Publish Date: 11 May 2010 - 21:03

TEHRAN, May 11 (MNA) -- These days there is much talk about the high probability that a major earthquake is due to strike Tehran.

Some of the areas of the metropolis most likely to incur severe damage in a major earthquake have even been identified.

The Tehran governor’s office has also taken some preparatory steps, such as holding earthquake drills in which tent hospitals were set up outside Tehran.

And the president has announced that he believes that about five million citizens must be convinced to move out of Tehran in order to save lives and improve the efficiency of the city’s response to a major earthquake.

However, it is unreasonable to expect five million people to leave Tehran.

The city is currently home to about 10 million people and relocating about five million citizens would be neither practical nor economical.

Even now, about a quarter of a million people immigrate to Tehran annually in search of employment.

A number of proposals have been made, such as relocating the capital to another part of Iran less prone to major earthquakes, moving large military garrisons and the headquarters and factories of major companies like Iran Khodro and Saipa to other cities, taking measures to strictly enforce building codes, and formulating a plan to quickly relocate residences and workplaces sitting directly on top of fault lines.

The suggestion to move residences and workplaces from areas most likely to incur severe damage in a major earthquake may seem odd, but if a quake were to strike Tehran, the death toll and the economic losses would far outweigh the cost of relocation.

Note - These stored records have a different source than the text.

-- ==== Sys2Proof/Machine/Errors.lean ====
section
/-! DEFINITION. Error detection in the datapath and its escalation (R18, R254, R270, R427–R432). -/

namespace Sys2Proof.Machine
open Sys2Proof

/-- An accepted frond stops with a status and is released as its work would be (R429, R431). -/
def stopFrond (s : State) (f : Frond) (st : Status) : State :=
  let g := { f with skip := worse f.skip st, phase := .finished, ended := beat s, held := false, parked := none,
                    grants := [], page := none }
  putFrond (unpend s f) g

/-- The fronds in flight of the regions that `here` picks complete FAULT (R431, R432). -/
def stopInFlight (s : State) (here : Nat → Bool) : State :=
  (s.fronds.filter (fun f => f.phase == .working && here f.region)).foldl (fun x f => stopFrond x f .fault) s

/-- The LOSS payload of a module that declares itself (R411, R413, R414). -/
def selfLoss (s : State) : Packet :=
  let l := ownLogical s
  let st := match s.fail.partners.find? (fun (a, _) => a == l) with
    | some (_, b) => physOf s b
    | none => 0xFFFFFFFF
  { hdr := newHdr 0x20 2 32 0 l 0 0
    body := .loss (BitVec.ofNat 32 l) (BitVec.ofNat 32 (ownPhys s)) (BitVec.ofNat 32 st) (BitVec.ofNat 32 (ownPhys s))
      (BitVec.ofNat 64 (beat s)) 2 false false }

/-- Every port stops. -/
def stopPorts (s : State) : State := forRange 0 16 (fun p x => setB x (rLinkStat p) 0 false) s

/-- The module declares itself lost: LOSS with cause SELF on every up port, and then its ports stop (R411). -/
def declareSelf (s : State) : State :=
  let s1 := sendAll s (selfLoss s) none
  stopPorts (logChip s1 0x4001 (payDefault 0 0 (ownPhys s)))

/-- A module fault, caused by the event whose low code byte is `cause`: every region stops, FAULT_N is asserted, and an
armed module declares itself (R430, R432, R502). -/
def moduleFault (s : State) (cause : Nat) : State :=
  if s.maint.moduleFault then s
  else
    let s1 := logChip s 0x4062 (payDefault 0 cause 0)
    let s2 := { s1 with maint := { s1.maint with moduleFault := true }, pins := { s1.pins with faultN := true } }
    let s3 := stopInFlight s2 (fun _ => true)
    if regB s3 rFailCtrl 0 then declareSelf s3 else s3

/-- Decoded fronds of an isolated region that were not accepted: released FAULT from the fourth work beat on (R431). -/
def faultDecoded (s : State) (r : Nat) : State :=
  let b := beat s + 4
  { s with fronds := s.fronds.map (fun f =>
      if f.region == r && f.phase == .decoded then
        { f with skip := worse f.skip .fault, noWork := true, phase := .finished, acc := beat s, prom := b, ended := beat s }
      else f) }

/-- A region fault: its fronds in flight complete FAULT, and it is isolated or faults the module (R430, R431). -/
def regionFault (s : State) (r cause : Nat) : State :=
  if s.maint.faultedRegions.contains r then s
  else
    let s1 := logQueue { s with maint := { s.maint with faultedRegions := s.maint.faultedRegions ++ [r] } } 0x1073 r
      (payDefault 0 cause 0)
    let s2 := stopInFlight s1 (· == r)
    if regB s2 rFailCtrl 0 || !regB s2 rEscCtrl 0 then moduleFault s2 0x73
    else faultDecoded { s2 with maint := { s2.maint with isolated := s2.maint.isolated ++ [r] } } r

/-! ### Units with cells -/

/-- Engines with cells: M-, V- and P-blocks, the rhizoid engine, and the spore expander beside it as number 60 (R427). -/
def hasCells (e : Nat) : Bool := decide (e % 64 < 14) || e % 64 == 16 || e % 64 == 60

/-- The units with cells that a frond uses, in the order of R434's unit index; the spore expander works beside the
rhizoid engine (R262, R286). What a SELFTEST detects is its own result, and is not replayed (R449). -/
def cellUnits (f : Frond) : List Nat :=
  let l := if opcodeOf f = 0xE00 then [] else f.engines.filter hasCells
  l ++ (l.filter (fun e => e % 64 == 16)).map (fun e => e + 44)

/-- Source class and unit index of an engine with cells (R434). -/
def unitClass (e : Nat) : Nat :=
  let k := e % 64
  if k < 6 then 3 else if k < 10 then 4 else if k < 14 then 5 else if k = 16 then 0xA else 0xB

def unitIndex (e : Nat) : Nat :=
  let k := e % 64
  if k < 6 then k else if k < 10 then k - 6 else if k < 14 then k - 10 else 0

/-- The frond works on residues in RES36 form (R427). -/
def worksResidues (s : State) (f : Frond) : Bool :=
  let o := opcodeOf f
  (o == 0x210 || o == 0x211 || o == 0x310 || o == 0x311 || o == 0x312) ||
  (List.range 4).any (fun i => (slotOf f i).fmt == 0x10) || f.dtiles.any (fun k => regF s (rTileShapeOf k) 24 8 == 0x10)

/-- The check that detects in a unit (R427, R439): 0 modulus 31, 1 modulus 127, 2 parity. -/
def checkCode (s : State) (f : Frond) (e : Nat) : Nat :=
  let k := e % 64
  if k = 60 then 2 else if k = 16 || (10 ≤ k && k < 14) then 1 else if worksResidues s f then 1 else 0

/-- The payload of CELL_REPLAY and CELL_FAULT (R439). -/
def cellPay (s : State) (f : Frond) (e : Nat) : Nat :=
  opcodeOf f + checkCode s f e <<< 16 + (f.unit % 2 ^ 32) <<< 32

/-- The unit in hand, counted over the repetitions. -/
def unitNo (f : Frond) : Nat := f.rep * (f.units + 1) + f.unit

/-- Whether a frond has met a replay in the repetition in hand: the first is covered by its allowance (R49, R56). -/
def replayedInRep (f : Frond) : Bool := f.replays.any (fun (_, _, u) => u / (f.units + 1) == f.rep)

/-- The replay counter of a unit (R272, R324, R347); P-blocks have none. -/
def replayReg (e : Nat) : Option Nat :=
  let r := e / 64
  let k := e % 64
  if k < 6 then some (rMb r k 0x18) else if k < 10 then some (rVb r (k - 6) 0x18)
  else if k = 16 then some (rTow r 0x818) else if k = 60 then some (rTow r 0x1010) else none

/-- A first detection in a granule: it is replayed (R429, R254). -/
def cellReplayAt (s : State) (f : Frond) (e cell : Nat) : State :=
  let s1 := countNd s rNdRetry 1
  let s2 := match replayReg e with
    | some o => bump s1 o 1
    | none => s1
  let s3 := logUnit s2 f 0x1070 (unitClass e) (srcIndex (e / 64) (unitIndex e) cell) (cellPay s f e)
  let g := { f with recomputed := true, replays := f.replays ++ [(e, cell, unitNo f)],
                    causes := if replayedInRep f then f.causes ++ [2] else f.causes }
  putFrond s3 g

/-- Counter beats of MAINT.ESC_CTRL's window. -/
def windowBeats (s : State) : Nat := regF s rEscCtrl 16 16 * 1250000

/-- A cell fault is counted against CELL_LIMIT within the window, and may fault the region (R430). -/
def countCellFault (s : State) (e cell : Nat) : State :=
  let key (x : Nat × Nat × Nat × Nat × Nat) : Bool :=
    x.1 == e / 64 && x.2.1 == unitClass e && x.2.2.1 == unitIndex e && x.2.2.2.1 == cell
  let near := s.maint.cellFaults.filter (fun x => decide (beat s < x.2.2.2.2 + windowBeats s) || beat s == x.2.2.2.2)
  let all := near ++ [(e / 64, unitClass e, unitIndex e, cell, beat s)]
  let s1 := { s with maint := { s.maint with cellFaults := all } }
  if max 1 (regF s rEscCtrl 8 4) ≤ (all.filter key).length then regionFault s1 (e / 64) 0x71 else s1

/-- A second detection in the replay: the frond stops FAULT (R429). -/
def cellFaultAt (s : State) (f : Frond) (e cell : Nat) : State :=
  let s1 := logUnit s f 0x1071 (unitClass e) (srcIndex (e / 64) (unitIndex e) cell) (cellPay s f e)
  countCellFault (stopFrond s1 f .fault) e cell

/-- A frond that engines are working on. -/
def atWork (f : Frond) : Bool := f.phase == .working && !f.noWork

/-- A SELFTEST's detections are its own result (R449). -/
def inTest (f : Frond) : Bool := opcodeOf f == 0xE00

/-- CELL_REPLAY. -/
def cellReplay (s : State) (x : FrondRef) (u : UnitSel) (cell : Fin 8) : State :=
  match findFrond s x with
  | none => s
  | some f =>
    match (cellUnits f)[u.val]? with
    | none => s
    | some e => if atWork f then cellReplayAt s f e cell.val else s

/-- CELL_FAULT, in the replay of a granule of the unit in hand. -/
def cellFault (s : State) (x : FrondRef) (u : UnitSel) (cell : Fin 8) : State :=
  match findFrond s x with
  | none => s
  | some f =>
    match (cellUnits f)[u.val]? with
    | none => s
    | some e => if atWork f && f.replays.contains (e, cell.val, unitNo f) then cellFaultAt s f e cell.val else s

/-- BLOCK_FAULT: parity in the copy engine has no replay (R429). -/
def blockFault (s : State) (x : FrondRef) : State :=
  match findFrond s x with
  | none => s
  | some f =>
    if atWork f && !inTest f && f.engines.contains (f.region * 64 + 15) then
      stopFrond (logUnit s f 0x1072 7 (srcUnit f.region 0) (payDefault (opcodeOf f) 0 0)) f .fault
    else s

/-- PERI_PARITY: the permutation of the limb position is repeated; a second detection on the limb ends the frond
(R270). -/
def periParity (s : State) (x : FrondRef) : State :=
  match findFrond s x with
  | none => s
  | some f =>
    let e := f.region * 64 + 14
    if atWork f && !inTest f && f.engines.contains e then
      let s1 := bump (logUnit s f 0x1064 6 (srcUnit f.region 0) (payDefault (opcodeOf f) 0 0)) (rPeri f.region 0x18) 1
      if f.replays.contains (e, 0xF, unitNo f) then stopFrond s1 f .fault
      else
        let g := { f with recomputed := true, replays := f.replays ++ [(e, 0xF, unitNo f)],
                          causes := if replayedInRep f then f.causes ++ [2] else f.causes }
        putFrond (countNd s1 rNdRetry 1) g
    else s

/-- SPORE_EXPANDER_REPLAY: a lane-parity mismatch replays the permutation from the cell's snapshot (R254, R429). -/
def sporeReplay (s : State) (x : FrondRef) (cell : Fin 8) : State :=
  match findFrond s x with
  | none => s
  | some f =>
    if atWork f && f.engines.contains (f.region * 64 + 16) then cellReplayAt s f (f.region * 64 + 60) cell.val else s

/-- BRIDGE_REPLAY: counted as a retry, of which one in a frond's path is covered (R49, R56); the eighth replay in a row of a die's transfers faults the module (R18, R430).
Replays of one transfer follow each other within the 16 bt that a replay adds (DESIGN CHOICE, log entry 13). -/
def bridgeReplay (s : State) (d : Nat) : State :=
  let last := agetN s.maint.bridgeRow (d + 2)
  let run := agetN s.maint.bridgeRow d
  let n := if run > 0 && beat s ≤ last + 16 then run + 1 else 1
  let s0 := { s with fronds := s.fronds.map (fun f =>
    if atWork f && (List.range 4).any (fun i => !(slotOf f i).empty && crosses s f.region (slotOf f i) f.rep) then
      { f with bridges := f.bridges + 1, causes := if 1 ≤ f.bridges then f.causes ++ [3] else f.causes }
    else f) }
  let s1 := countNd s0 rNdRetry 1
  let s2 := { s1 with maint := { s1.maint with bridgeRow := aset (aset s1.maint.bridgeRow d n) (d + 2) (beat s) } }
  if n = 8 then moduleFault (logEv s2 0x2050 0x12 (srcUnit d 0) (payDefault 0 0 0)) 0x50 else s2

/-! ### The commands -/

/-- CELL_REPLAY (R429). -/
def execCellReplay (f : FrondRef) (u : UnitSel) (cell : Fin 8) (s : State) : Answer := effect s (cellReplay s f u cell)

/-- CELL_FAULT (R429, R430). -/
def execCellFault (f : FrondRef) (u : UnitSel) (cell : Fin 8) (s : State) : Answer := effect s (cellFault s f u cell)

/-- SEQUENCER_PARITY (R430). -/
def execSequencerParity (r : Fin 8) (s : State) : Answer := effect s (regionFault s r.val 0)

/-- BLOCK_FAULT (R429). -/
def execBlockFault (f : FrondRef) (s : State) : Answer := effect s (blockFault s f)

/-- BRIDGE_REPLAY (R18, R430). -/
def execBridgeReplay (d : Fin 2) (s : State) : Answer := effect s (bridgeReplay s d.val)

/-- PERI_PARITY (R270). -/
def execPeriParity (f : FrondRef) (s : State) : Answer := effect s (periParity s f)

/-- SPORE_EXPANDER_REPLAY (R254). -/
def execSporeExpanderReplay (f : FrondRef) (cell : Fin 8) (s : State) : Answer := effect s (sporeReplay s f cell)

end Sys2Proof.Machine
end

The 2003 earthquake in Bam in southeastern Iran, which caused about 30,000 deaths and great material damage, should serve as an example.

The Tehran Municipality has started a project to renovate the old and congested neighborhoods of south Tehran, but the pace of the implementation of the plan should be accelerated.

Seismologists have warned that it is very likely that Tehran will be hit by a major earthquake in the future.

And since earthquakes occur in cycles and the last major earthquake in Tehran occurred in 1830, it seems that a big one is due.

Taking all this into consideration, it is clear that Tehran must make serious efforts to prepare for the big one.